Yes, you are right. It just compute the average of 2 * 2 blocks
I show you just the aarch64 neon code:
This is same function, but implement is x86.
UINT16 *pDstL;
UINT16 *pSrcL;
INT32 dstWDiv2 = srcW >> 1;
// INT32 dstHDiv2 = srcH >> 1;
INT32 x, y;
INT32 posDst,posSrc;
pSrcL = pSrc;
pDstL = pDst;
int beginY, endY;
while (pDS->GetProcLoop(beginY, endY))
{
// for (y = 0; y < dstHDiv2; y++)
for (y = beginY; y < endY; y++)
{
for (x = 0; x < dstWDiv2; x++)
{
posDst = y*dstStride + x;
posSrc = (y<<1)*srcStride + (x<<1);
pDstL[posDst] = (pSrcL[posSrc] + pSrcL[posSrc +
1] + pSrcL[posSrc+srcStride] + pSrcL[posSrc+srcStride + 1] + 2) >> 2;
}
}
}
pSrc is image buffer, about 11m. Width:3968 Height: 2976 srcStride:
3968
It meant four thread compute the average of 2 * 2 blocks
pSrc is divided into many small pieces , and compute the average of every
piceces, not by designed, by status of the running threads, maybe some threads
hold the cpu ,so they compute more pieces, Maybe some thread not hold the cpu,
compute less pieces ;
BR
Owen
-----邮件原件-----
发件人: John Reiser [mailto:jrei...@bitwagon.com]
发送时间: 2018年1月26日 12:44
收件人: valgrind-users@lists.sourceforge.net
主题: Re: [Valgrind-users] 答复: 答复: 答复: [Help] Valgrind sometime run the program
very slowly sometimes , it last at least one hour. can you show me why or some
way to analyze it?
On 01/25/2018 15:37 UTC, Wuweijia wrote:
> Function1:
> bool CDynamicScheduling::GetProcLoop(
> int& nBegin,
> int& nEndPlusOne)
> {
> int curr = __sync_fetch_and_add(&m_nCurrent, m_nStep);
How large is 'm_nStep'? [Are you sure?] The overhead expense of switching
threads in valgrind would be reduced by making m_nStep as large as possible.

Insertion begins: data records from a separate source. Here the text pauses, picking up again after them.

-- ==== Sys2Proof/Tests/Slice0.lean ====
section
/-!
SUPPORT. Tests. Expected values come from spec/95_test_vectors.md (its section or program is named), from the worked
examples of the rules, or from the encodings of 30_encoding.md R60 and R65 written out by hand. The theorems named
witness_<Statement> show inputs that meet the hypotheses of the statements of Certificates/Slice0/Obligations.lean.
-/

namespace Sys2Proof.Tests

open Sys2Proof.Machine

/-! ## WellFormed: an ill-formed term for each check -/

theorem test_wrIgn4_refuses_other_rows :
    (Instr.wrIgn4 0x3#4 0).wellFormed = false ∧ (Instr.wrIgn4 0x8#4 0).wellFormed = false := by decide
theorem test_wrIgn8_refuses_other_rows :
    (Instr.wrIgn8 0x7#4 0).wellFormed = false ∧ (Instr.wrIgn8 0xC#4 0).wellFormed = false := by decide
theorem test_wrIgnC_refuses_other_rows :
    (Instr.wrIgnC 0xB#4 0).wellFormed = false ∧ (Instr.wrIgnC 0x0#4 0).wellFormed = false := by decide
theorem test_line_refuses_two_writes : (Line.mk [.wrGain 0, .wrOffs 0] none).wellFormed = false := by decide
theorem test_config_refuses_zero_bits : ({ hardwareConfig with dacBits := 0 } : Config).wf = false := by decide

/-! ## Decoding: one word of each row, bits written out from R60 (rst tick we addr wdata) -/

theorem test_decode_reset : decodeCommand 0b1_0_0_0000_0000000000000000#23 = [.reset] := by decide
theorem test_decode_reset_wins : decodeCommand 0b1_1_1_0010_0000000000000001#23 = [.reset] := by decide
theorem test_decode_tick : decodeCommand 0b0_1_0_1111_0001001000110100#23 = [.tick] := by decide
theorem test_decode_wrPinc : decodeCommand 0b0_0_1_0000_0001100110011001#23 = [.wrPinc 0x1999#16] := by decide
theorem test_decode_wrPmax : decodeCommand 0b0_0_1_0001_0000011001100110#23 = [.wrPmax 0x0666#16] := by decide
theorem test_decode_wrGain : decodeCommand 0b0_0_1_0010_0110011001101111#23 = [.wrGain 0x666F#16] := by decide
theorem test_decode_wrOffs : decodeCommand 0b0_0_1_0011_1110000000000000#23 = [.wrOffs 0xE000#16] := by decide
theorem test_decode_wrIgn4 : decodeCommand 0b0_0_1_0100_0001001000110100#23 = [.wrIgn4 0x4#4 0x1234#16] := by decide
theorem test_decode_wrIgn8 : decodeCommand 0b0_0_1_1010_0000111111111111#23 = [.wrIgn8 0xA#4 0x0FFF#16] := by decide
theorem test_decode_wrIgnC : decodeCommand 0b0_0_1_1111_0101011001111000#23 = [.wrIgnC 0xF#4 0x5678#16] := by decide
theorem test_decode_nop : decodeCommand 0b0_0_0_1111_0001001000110100#23 = [.nop] := by decide
theorem test_decode_rd : decode (.read 0b1011#4) = [.rd 0xB#4] := by decide
theorem test_decode_shared : decodeCommand 0b0_1_1_0010_0000000000000000#23 = [.tick, .wrGain 0#16] := by decide
theorem test_table_words :
    decodeTableWord 24 0x200000 = some .tick ∧ decodeTableWord 24 0x1C0000 = some (.wrIgnC 0xC#4 0) ∧
    decodeTableWord 8 0x0 = some (.rd 0x0#4) := by decide

/-! ## The notation (R68) -/

/-- Cycle 10 of program P3: `TICK || WR_GAIN #0x0000` is 0x320000. -/
theorem test_assemble_shared :
    Line.assemble { cmds := [.tick, .wrGain 0x0000#16], rd := some 0x2#4 } = { command := 0x320000#23, read := 0x2#4 } := by
  decide
theorem test_immediate : immediate (-8192) = some 0xE000#16 ∧ immediate 65536 = none := by decide

theorem test_parse_line :
    parseLine "NOP, RD @0xB" = some [{ cmds := [.nop], rd := some 0xB#4 }] ∧ parseLine "TICK | | WR_PINC #1" = none := by
  decide +kernel
theorem test_text_reads_back :
    parseLine (Line.text { cmds := [.tick, .wrIgnC 0xF#4 0xFFFF#16], rd := some 0xF#4 }) =
      some [{ cmds := [.tick, .wrIgnC 0xF#4 0xFFFF#16], rd := some 0xF#4 }] := by decide +kernel
theorem witness_ListingTextReadsAsItsLines :
    (Line.mk [.tick, .wrIgnC 0xF#4 0xFFFF#16] (some 0xF#4)).wellFormed = true ∧
    parseLine "WR @15, #65535, RD @15" = some [{ cmds := [.wrIgnC 0xF#4 0xFFFF#16], rd := some 0xF#4 }] := by
  decide +kernel

/-! ## The datapath (sections 2.1 to 2.6) -/

theorem test_step_negative : phaseStep 0xFFFF#16 0x0666#16 = 0xFFFF#16 := by decide
theorem test_step_most_negative : phaseStep 0x8000#16 0xFFFF#16 = 0x0001#16 := by decide
theorem test_accumulate_wraps : accumulate 0xFF78#16 0x0147#16 = 0x00BF#16 := by decide
theorem test_sine_falling : sine hardwareConfig 0x80FF#16 = -801 := by decide +kernel
theorem test_sine_index_wraps : sine hardwareConfig 0xFFFF#16 = -4 := by decide +kernel
theorem test_sine_plain : sine { hardwareConfig with interp := false } 0x0147#16 = 804 := by decide +kernel
theorem test_lane3 : lanePhase .ch3 0xFFFF#16 = 0xAAA9#16 := by decide
theorem test_scale_wraps : scale 0x4000#16 0x4001#16 32767 = 0x8000#16 := by decide
theorem test_map_drops_low_bits : dacMap hardwareConfig 0xFFEF#16 = 0x07FE#16 := by decide
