-- ==== Sys2Proof/Laws/Memory.lean ====
section
/-! SUPPORT. The device register space: reading after writing, and that every memory operation keeps the canonical form. -/

namespace Sys2Proof.Machine

/-- The canonical form as a rising list: every cell above `lo` and below 16. -/
theorem sortedAbove_mono (m : Memory) : ∀ lo lo' : Nat, lo' ≤ lo → Memory.sortedAbove lo m = true →
    Memory.sortedAbove lo' m = true := by
  cases m with
  | nil => intros; rfl
  | cons c rest =>
    intro lo lo' hle h
    simp only [Memory.sortedAbove, Bool.and_eq_true, decide_eq_true_eq] at h ⊢
    exact ⟨by omega, h.2⟩

theorem memRead_of_sortedAbove (m : Memory) : ∀ lo a : Nat, Memory.sortedAbove lo m = true → a ≤ lo →
    memRead m a = .U := by
  induction m with
  | nil => intros; rfl
  | cons c rest ih =>
    intro lo a h ha
    simp only [Memory.sortedAbove, Bool.and_eq_true, decide_eq_true_eq] at h
    rw [memRead, if_neg (by omega), ih c.1 a h.2 (by omega)]

@[simp] theorem memRead_nil (a : Nat) : memRead [] a = .U := rfl

theorem memRead_memInsert (m : Memory) (a : Nat) (v : Byte) (b : Nat) :
    memRead (memInsert m a v) b = if b = a then .known v else memRead m b := by
  induction m with
  | nil => simp [memInsert, memRead]
  | cons c rest ih =>
    by_cases hlt : a < c.1
    · simp [memInsert, hlt, memRead]
    · by_cases heq : a = c.1
      · subst heq
        by_cases hb : b = c.1 <;> simp [memInsert, memRead, hb]
      · simp only [memInsert, hlt, heq, if_false, memRead, ih]
        by_cases hb : b = c.1
        · rw [if_pos hb, if_pos hb, if_neg (by omega)]
        · rw [if_neg hb, if_neg hb]

theorem memRead_memErase (m : Memory) (a b : Nat) (lo : Nat) (h : Memory.sortedAbove lo m = true) :
    memRead (memErase m a) b = if b = a then .U else memRead m b := by
  induction m generalizing lo with
  | nil => simp [memErase]
  | cons c rest ih =>
    simp only [Memory.sortedAbove, Bool.and_eq_true, decide_eq_true_eq] at h
    by_cases ha : a = c.1
    · subst ha
      by_cases hb : b = c.1
      · subst hb
        simpa [memErase] using memRead_of_sortedAbove rest _ _ h.2 (Nat.le_refl _)
      · simp [memErase, memRead, hb]
    · simp only [memErase, ha, if_false, memRead, ih c.1 h.2]
      by_cases hb : b = c.1
      · rw [if_pos hb, if_pos hb, if_neg (by omega)]
      · rw [if_neg hb, if_neg hb]

theorem sortedAbove_memInsert (m : Memory) (a : Nat) (v : Byte) : ∀ lo, lo < a → Memory.sortedAbove lo m = true →
    Memory.sortedAbove lo (memInsert m a v) = true := by
  induction m with
  | nil => intro lo hlo _; simp [memInsert, Memory.sortedAbove, hlo]
  | cons c rest ih =>
    intro lo hlo h
    simp only [Memory.sortedAbove, Bool.and_eq_true, decide_eq_true_eq] at h
    by_cases hlt : a < c.1
    · simp [memInsert, hlt, Memory.sortedAbove, hlo, h.2]
    · by_cases heq : a = c.1
      · subst heq; simp [memInsert, Memory.sortedAbove, hlo, h.2]
      · simp only [memInsert, hlt, heq, if_false, Memory.sortedAbove, Bool.and_eq_true, decide_eq_true_eq]
        exact ⟨h.1, ih c.1 (by omega) h.2⟩

theorem sortedAbove_memErase (m : Memory) (a : Nat) : ∀ lo, Memory.sortedAbove lo m = true →
    Memory.sortedAbove lo (memErase m a) = true := by
  induction m with
  | nil => intros; rfl
  | cons c rest ih =>
    intro lo h
    simp only [Memory.sortedAbove, Bool.and_eq_true, decide_eq_true_eq] at h
    by_cases ha : a = c.1
    · rw [memErase, if_pos ha]
      exact sortedAbove_mono rest c.1 lo (by omega) h.2
    · rw [memErase, if_neg ha]
      simp only [Memory.sortedAbove, Bool.and_eq_true, decide_eq_true_eq]
      exact ⟨h.1, ih c.1 h.2⟩

theorem mem_memInsert (m : Memory) (a : Nat) (v : Byte) (c : Host.Cell) (h : c ∈ memInsert m a v) :
    c = (a, v) ∨ c ∈ m := by
  induction m with
  | nil => simpa [memInsert] using h
  | cons d rest ih =>
    by_cases hlt : a < d.1
    · simpa [memInsert, hlt] using h
    · by_cases heq : a = d.1
      · simp only [memInsert, heq, if_true, if_false, lt_irrefl, List.mem_cons] at h
        rcases h with h | h
        · exact .inl (by rw [heq]; exact h)
        · exact .inr (List.mem_cons_of_mem _ h)
      · simp only [memInsert, hlt, heq, if_false, List.mem_cons] at h
        rcases h with h | h
        · exact .inr (by simp [h])
        · exact (ih h).imp id (List.mem_cons_of_mem _)

theorem mem_memErase (m : Memory) (a : Nat) (c : Host.Cell) (h : c ∈ memErase m a) : c ∈ m := by
  induction m with
  | nil => exact h
  | cons d rest ih =>
    by_cases ha : a = d.1
    · rw [memErase, if_pos ha] at h
      exact List.mem_cons_of_mem _ h
    · rw [memErase, if_neg ha, List.mem_cons] at h
      rcases h with h | h
      · simp [h]
      · exact List.mem_cons_of_mem _ (ih h)

/-- `Memory.wf` split: the addresses rise, and every one is below 16. -/
theorem wf_iff (m : Memory) : Memory.wf m = true ↔
    (m = [] ∨ ∃ c rest, m = c :: rest ∧ Memory.sortedAbove c.1 rest = true) ∧ ∀ c ∈ m, c.1 < regCount := by
  cases m <;> simp [Memory.wf]

theorem wf_nil : Memory.wf [] = true := rfl

theorem wf_memInsert (m : Memory) (a : Nat) (v : Byte) (ha : a < regCount) (h : Memory.wf m = true) :
    Memory.wf (memInsert m a v) = true := by
  rw [wf_iff] at h ⊢
  refine ⟨?_, fun c hc => ?_⟩
  · right
    rcases h.1 with rfl | ⟨c, rest, rfl, hs⟩
    · exact ⟨_, _, rfl, rfl⟩
    · by_cases hlt : a < c.1
      · exact ⟨(a, v), c :: rest, by simp [memInsert, hlt], by simp [Memory.sortedAbove, hlt, hs]⟩
      · by_cases heq : a = c.1
        · exact ⟨(a, v), rest, by simp [memInsert, heq], by simpa [heq] using hs⟩
        · exact ⟨c, memInsert rest a v, by simp [memInsert, hlt, heq], sortedAbove_memInsert rest a v c.1 (by omega) hs⟩
  · rcases mem_memInsert m a v c hc with rfl | hc
    · exact ha
    · exact h.2 c hc

theorem wf_memErase (m : Memory) (a : Nat) (h : Memory.wf m = true) : Memory.wf (memErase m a) = true := by
  rw [wf_iff] at h ⊢
  refine ⟨?_, fun c hc => h.2 c (mem_memErase m a c hc)⟩
  rcases h.1 with rfl | ⟨c, rest, rfl, hs⟩
  · exact .inl rfl
  · by_cases ha : a = c.1
    · rw [memErase, if_pos ha]
      cases rest with
      | nil => exact .inl rfl
      | cons d rest' =>
        simp only [Memory.sortedAbove, Bool.and_eq_true] at hs
        exact .inr ⟨d, rest', rfl, hs.2⟩
    · rw [memErase, if_neg ha]
      exact .inr ⟨c, _, rfl, sortedAbove_memErase rest a c.1 hs⟩

/-- Every write of the space keeps the canonical form. -/
theorem wf_memWrite (m : Memory) (a : BitVec 4) (v : UVal Byte) (h : Memory.wf m = true) :
    Memory.wf (memWrite m a v) = true := by
  cases v with
  | U => exact wf_memErase m _ h
  | known b => exact wf_memInsert m _ b (by have := a.isLt; unfold regCount; omega) h

theorem memRead_memErase_of_wf (m : Memory) (a b : Nat) (h : Memory.wf m = true) :
    memRead (memErase m a) b = if b = a then .U else memRead m b := by
  rcases ((wf_iff m).1 h).1 with rfl | ⟨c, rest, rfl, hs⟩
  · simp [memErase]
  · by_cases ha : a = c.1
    · subst ha
      rw [memErase, if_pos rfl]
      by_cases hb : b = c.1
      · subst hb
        simpa using memRead_of_sortedAbove rest _ _ hs (Nat.le_refl _)
      · simp [memRead, hb]
    · rw [memErase, if_neg ha]
      simp only [memRead, memRead_memErase rest a b c.1 hs]
      by_cases hb : b = c.1
      · rw [if_pos hb, if_pos hb, if_neg (by omega)]
      · rw [if_neg hb, if_neg hb]

/-- Reading after writing, in a space in canonical form. -/
theorem memRead_memWrite (m : Memory) (a : BitVec 4) (v : UVal Byte) (b : Nat) (h : Memory.wf m = true) :
    memRead (memWrite m a v) b = if b = a.toNat then v else memRead m b := by
  cases v with
  | U => exact memRead_memErase_of_wf m a.toNat b h
  | known v => exact memRead_memInsert m a.toNat v b

/-- A write leaves every other address alone, whatever the form of the space. -/
theorem memRead_memErase_other (m : Memory) (a b : Nat) (hb : b ≠ a) : memRead (memErase m a) b = memRead m b := by
  induction m with
  | nil => rfl
  | cons c rest ih =>
    by_cases ha : a = c.1
    · rw [memErase, if_pos ha, memRead, if_neg (by omega)]
    · rw [memErase, if_neg ha, memRead, memRead, ih]

theorem memRead_memWrite_other (m : Memory) (a : BitVec 4) (v : UVal Byte) (b : Nat) (hb : b ≠ a.toNat) :
    memRead (memWrite m a v) b = memRead m b := by
  cases v with
  | U => exact memRead_memErase_other m a.toNat b hb
  | known v => simp [memWrite, memRead_memInsert, hb]

end Sys2Proof.Machine
end

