-- ==== Sys2Proof/Laws/Jobs.lean ====
section
/-! SUPPORT. A list of pin writes that all succeed, in closed form, field by field; and that form for the lists of a mode change
and of a bus write. -/

namespace Sys2Proof.Machine

open Sys2Proof.Safety

/-- The latches after a list of successful pin writes. -/
def latchAll (jobs : List PinJob) (l : Latches) : Latches := jobs.foldl (fun l j => setLatch l j.pin (.known j.level)) l

/-- The mode before the mode change in progress, after a list of successful pin writes. -/
def beforeAll : List PinJob → UVal BusMode → Latches → UVal BusMode
  | [], b, _ => b
  | j :: rest, b, l =>
    beforeAll rest (if j.closes then modeOf (setLatch l j.pin (.known j.level)) else b) (setLatch l j.pin (.known j.level))

/-- The device image after a list of successful pin writes. -/
def observeAll (g : Granularity) : List PinJob → UVal BusMode → Latches → Dev → Dev
  | [], _, _, d => d
  | j :: rest, b, l, d =>
    observeAll g rest (if j.closes then modeOf (setLatch l j.pin (.known j.level)) else b) (setLatch l j.pin (.known j.level))
      (observe g d b l (setLatch l j.pin (.known j.level)) j)

theorem latchAll_append (xs ys : List PinJob) (l : Latches) : latchAll (xs ++ ys) l = latchAll ys (latchAll xs l) :=
  List.foldl_append

theorem beforeAll_append (xs ys : List PinJob) : ∀ (b : UVal BusMode) (l : Latches),
    beforeAll (xs ++ ys) b l = beforeAll ys (beforeAll xs b l) (latchAll xs l) := by
  induction xs with
  | nil => intros; rfl
  | cons j xs ih => intro b l; exact ih _ _

theorem observeAll_append (g : Granularity) (xs ys : List PinJob) : ∀ (b : UVal BusMode) (l : Latches) (d : Dev),
    observeAll g (xs ++ ys) b l d = observeAll g ys (beforeAll xs b l) (latchAll xs l) (observeAll g xs b l d) := by
  induction xs with
  | nil => intros; rfl
  | cons j xs ih => intro b l d; exact ih _ _ _

/-- `commitAll` in closed form. -/
theorem commitAll_eq (jobs : List PinJob) : ∀ (k : Nat) (b : UVal BusMode) (s : State), jobs ≠ [] →
    commitAll jobs k b s =
      { spendPins s jobs.length with
        phase := .idle, latches := latchAll jobs s.latches, trace := s.trace ++ jobs.map jobEvent,
        dev := observeAll s.params.obsGranularity jobs b s.latches s.dev } := by
  induction jobs with
  | nil => intro _ _ _ h; exact absurd rfl h
  | cons j rest ih =>
    intro k b s _
    cases rest with
    | nil => simp [commitAll, commitPin, drawPin, spendPins, latchAll, observeAll]
    | cons j' rest' =>
      rw [commitAll, ih _ _ _ (by simp)]
      simp [commitPin, drawPin, spendPins, latchAll, observeAll, Nat.add_assoc, Nat.add_comm]

/-- What any run of a pin-write list leaves, complete or cut: the writes before the cut done, the failed one's latch `U`
(60_exceptions.md R114), and at the cut the first answer that is false. -/
theorem pinSteps_outcome (todo : List PinJob) : ∀ (k : Nat) (b : UVal BusMode) (s : State), todo ≠ [] →
    s.phase = .run k todo b →
    ∃ n ≤ todo.length,
      (pinSteps todo.length s).dev = observeAll s.params.obsGranularity (todo.take n) b s.latches s.dev
      ∧ (pinSteps todo.length s).trace = s.trace ++ (todo.take n).map jobEvent
      ∧ (pinSteps todo.length s).phase = .idle
      ∧ ((n = todo.length ∧ (pinSteps todo.length s).fault = s.fault
            ∧ (pinSteps todo.length s).latches = latchAll todo s.latches)
        ∨ ∃ j, todo[n]? = some j ∧ (∀ m < n, pinAnswer s m = true) ∧ pinAnswer s n = false
            ∧ (pinSteps todo.length s).fault = some (.pinFault j.pin)
            ∧ (pinSteps todo.length s).latches = setLatch (latchAll (todo.take n) s.latches) j.pin .U) := by
  induction todo with
  | nil => intro _ _ _ h; exact absurd rfl h
  | cons j rest ih =>
    intro k b s _ hp
    rw [List.length_cons, pinSteps, pinStep_run s k j rest b hp]
    by_cases h0 : pinAnswer s 0 = true
    · rw [if_pos h0]
      cases rest with
      | nil => exact ⟨1, by simp, rfl, rfl, rfl, .inl ⟨rfl, rfl, rfl⟩⟩
      | cons j' rest' =>
        obtain ⟨n, hn, hd, ht, hi, h⟩ := ih (k + 1)
          (if j.closes then modeOf (setLatch s.latches j.pin (.known j.level)) else b)
          (commitPin j k (j' :: rest') b (drawPin s)) (by simp) rfl
        refine ⟨n + 1, by simpa using hn, hd, by rw [ht]; simp, hi, ?_⟩
        rcases h with ⟨hn, hf, hl⟩ | ⟨q, hq, hok, hbad, hf, hl⟩
        · exact .inl ⟨by simp [hn], hf, hl⟩
        · rw [pinAnswer_commitPin] at hbad
          refine .inr ⟨q, by simpa using hq, fun m hm => ?_, hbad, hf, hl⟩
          cases m with
          | zero => exact h0
          | succ m => exact (pinAnswer_commitPin j k _ b s m).symm.trans (hok m (by omega))
    · rw [if_neg h0, pinSteps_idle _ _ rfl]
      exact ⟨0, by simp, rfl, by simp, rfl, .inr ⟨j, rfl, by simp, by simpa using h0, rfl, rfl⟩⟩

theorem pinAnswer_drawOrders (s : State) (n k : Nat) : pinAnswer (drawOrders s n) k = pinAnswer s k :=
  pinAnswer_congr s _ (drawOrders_pinAnswers s n) (drawOrders_pinDraws s n) k

/-- A command whose accepting step is a list of pin writes that all succeed. -/
theorem exec_infallible (i : Instr) (s : State) (jobs : List PinJob) (n : Nat) (hr : Ready s)
    (hstart : start i s = load jobs (drawOrders s n)) (hne : jobs ≠ []) (hok : PinsInfallible s jobs.length) :
    exec i s = .next { spendPins (drawOrders s n) jobs.length with
      latches := latchAll jobs s.latches, trace := s.trace ++ jobs.map jobEvent,
      dev := observeAll s.params.obsGranularity jobs (modeOf s.latches) s.latches s.dev } := by
  have hidle : s.phase = .idle := hr.2
  rw [exec_ready i s hr, hstart,
    complete_load_infallible jobs _ fun k hk => (pinAnswer_drawOrders s n k).trans (hok k hk), commitAll_eq _ _ _ _ hne]
  simp [spendPins, load, hidle]

/-- The same for a command that draws no control order. -/
theorem exec_infallible_plain (i : Instr) (s : State) (jobs : List PinJob) (hr : Ready s) (hstart : start i s = load jobs s)
    (hne : jobs ≠ []) (hok : PinsInfallible s jobs.length) :
    exec i s = .next { spendPins s jobs.length with
      latches := latchAll jobs s.latches, trace := s.trace ++ jobs.map jobEvent,
      dev := observeAll s.params.obsGranularity jobs (modeOf s.latches) s.latches s.dev } := by
  have h := exec_infallible i s jobs 0 hr (by rw [drawOrders_zero]; exact hstart) hne hok
  rwa [drawOrders_zero] at h

theorem start_setmode (m : BusMode) (s : State) (hm : m ≠ .read) :
    start (setmode m) s = load (modeJobs m (controlOrder s 0)) (drawOrders s 1) := by
  cases m <;> first | rfl | exact absurd rfl hm

theorem modeJobs_ne_nil (m : BusMode) (o : ControlOrder) : modeJobs m o ≠ [] := by cases o <;> simp [modeJobs]

/-! ### The lists of a mode change and of a bus write -/

theorem modeJobs_events (m : BusMode) (o : ControlOrder) : (modeJobs m o).map jobEvent = modeEvents m o := by
  cases o <;> rfl

theorem busJobs_events (v : Byte) : (busJobs v).map jobEvent = busEvents v := rfl

theorem addressByte_eq (a : Byte) : addressByte a = BitVec.ofNat 8 (min a.toNat 15) := by
  revert a; decide

theorem regJobs_events (a v : Byte) (o1 o2 o3 o4 : ControlOrder) :
    (regJobs a v o1 o2 o3 o4).map jobEvent = registerEvents (BitVec.ofNat 8 (min a.toNat 15)) v o1 o2 o3 o4 := by
  simp only [regJobs, registerEvents, List.map_append, modeJobs_events, busJobs_events, addressByte_eq]

theorem latchAll_modeJobs (m : BusMode) (o : ControlOrder) (l : Latches) : latchAll (modeJobs m o) l = modeLatches l m := by
  cases o <;> rfl

theorem latchAll_busJobs (v : Byte) (l : Latches) : latchAll (busJobs v) l = busLatches l v := rfl

theorem modeOf_modeLatches (l : Latches) (m : BusMode) : modeOf (modeLatches l m) = .known m :=
  modeOf_known _ m rfl rfl

theorem modeOf_busLatches (l : Latches) (v : Byte) : modeOf (busLatches l v) = modeOf l := rfl

theorem busOf_modeLatches (l : Latches) (m : BusMode) : busOf (modeLatches l m) = busOf l := rfl

theorem busOf_busLatches (l : Latches) (v : Byte) : busOf (busLatches l v) = .known v :=
  busOf_bits _ v rfl rfl rfl rfl rfl rfl rfl rfl

/-- The latches after a register write. -/
theorem latchAll_regJobs (a v : Byte) (o1 o2 o3 o4 : ControlOrder) (l : Latches) :
    latchAll (regJobs a v o1 o2 o3 o4) l = modeLatches (busLatches l v) .inactive := by
  simp only [regJobs, latchAll_append, latchAll_modeJobs, latchAll_busJobs]
  rfl

theorem beforeAll_modeJobs (m : BusMode) (o : ControlOrder) (b : UVal BusMode) (l : Latches) :
    beforeAll (modeJobs m o) b l = .known m := by
  cases o <;> exact modeOf_modeLatches l m

theorem beforeAll_busJobs (v : Byte) (b : UVal BusMode) (l : Latches) : beforeAll (busJobs v) b l = b := rfl

theorem observeAll_busJobs (g : Granularity) (v : Byte) (b : UVal BusMode) (l : Latches) (d : Dev) :
    observeAll g (busJobs v) b l d = d := rfl

/-- At phase grain a mode change is one observation (20_memory.md R42). -/
theorem observeAll_modeJobs_phase (m : BusMode) (o : ControlOrder) (b : UVal BusMode) (l : Latches) (d : Dev) :
    observeAll .phase (modeJobs m o) b l d = devEdge d b (busOf l) (.known m) := by
  cases o <;> exact congrArg (devEdge d b (busOf l)) (modeOf_known _ m rfl rfl)

/-- At pin grain a mode change is two observations (20_memory.md R42). -/
theorem observeAll_modeJobs_pin (m : BusMode) (o : ControlOrder) (b : UVal BusMode) (l : Latches) (d : Dev) :
    observeAll .pin (modeJobs m o) b l d =
      (let mid := match o with
        | .bdirFirst => modeOf { l with bdir := .known (levels m).1 }
        | .bc1First => modeOf { l with bc1 := .known (levels m).2 }
       devEdge (devEdge d (modeOf l) (busOf l) mid) mid (busOf l) (.known m)) := by
  cases o
  · exact congrArg (devEdge (devEdge d (modeOf l) (busOf l) (modeOf { l with bdir := .known (levels m).1 }))
      (modeOf { l with bdir := .known (levels m).1 }) (busOf l)) (modeOf_known _ m rfl rfl)
  · exact congrArg (devEdge (devEdge d (modeOf l) (busOf l) (modeOf { l with bc1 := .known (levels m).2 }))
      (modeOf { l with bc1 := .known (levels m).2 }) (busOf l)) (modeOf_known _ m rfl rfl)

end Sys2Proof.Machine
end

It looks like the code in Function2 would produce the same values regardless.
> if (curr > m_nEnd)
> {
> return false;
> }
>
> nBegin = curr;
> int limit = m_nEnd + 1;
Local variable 'limit' is unused. By itself this is unimportant, but it might
be a clue to something that is not shown here.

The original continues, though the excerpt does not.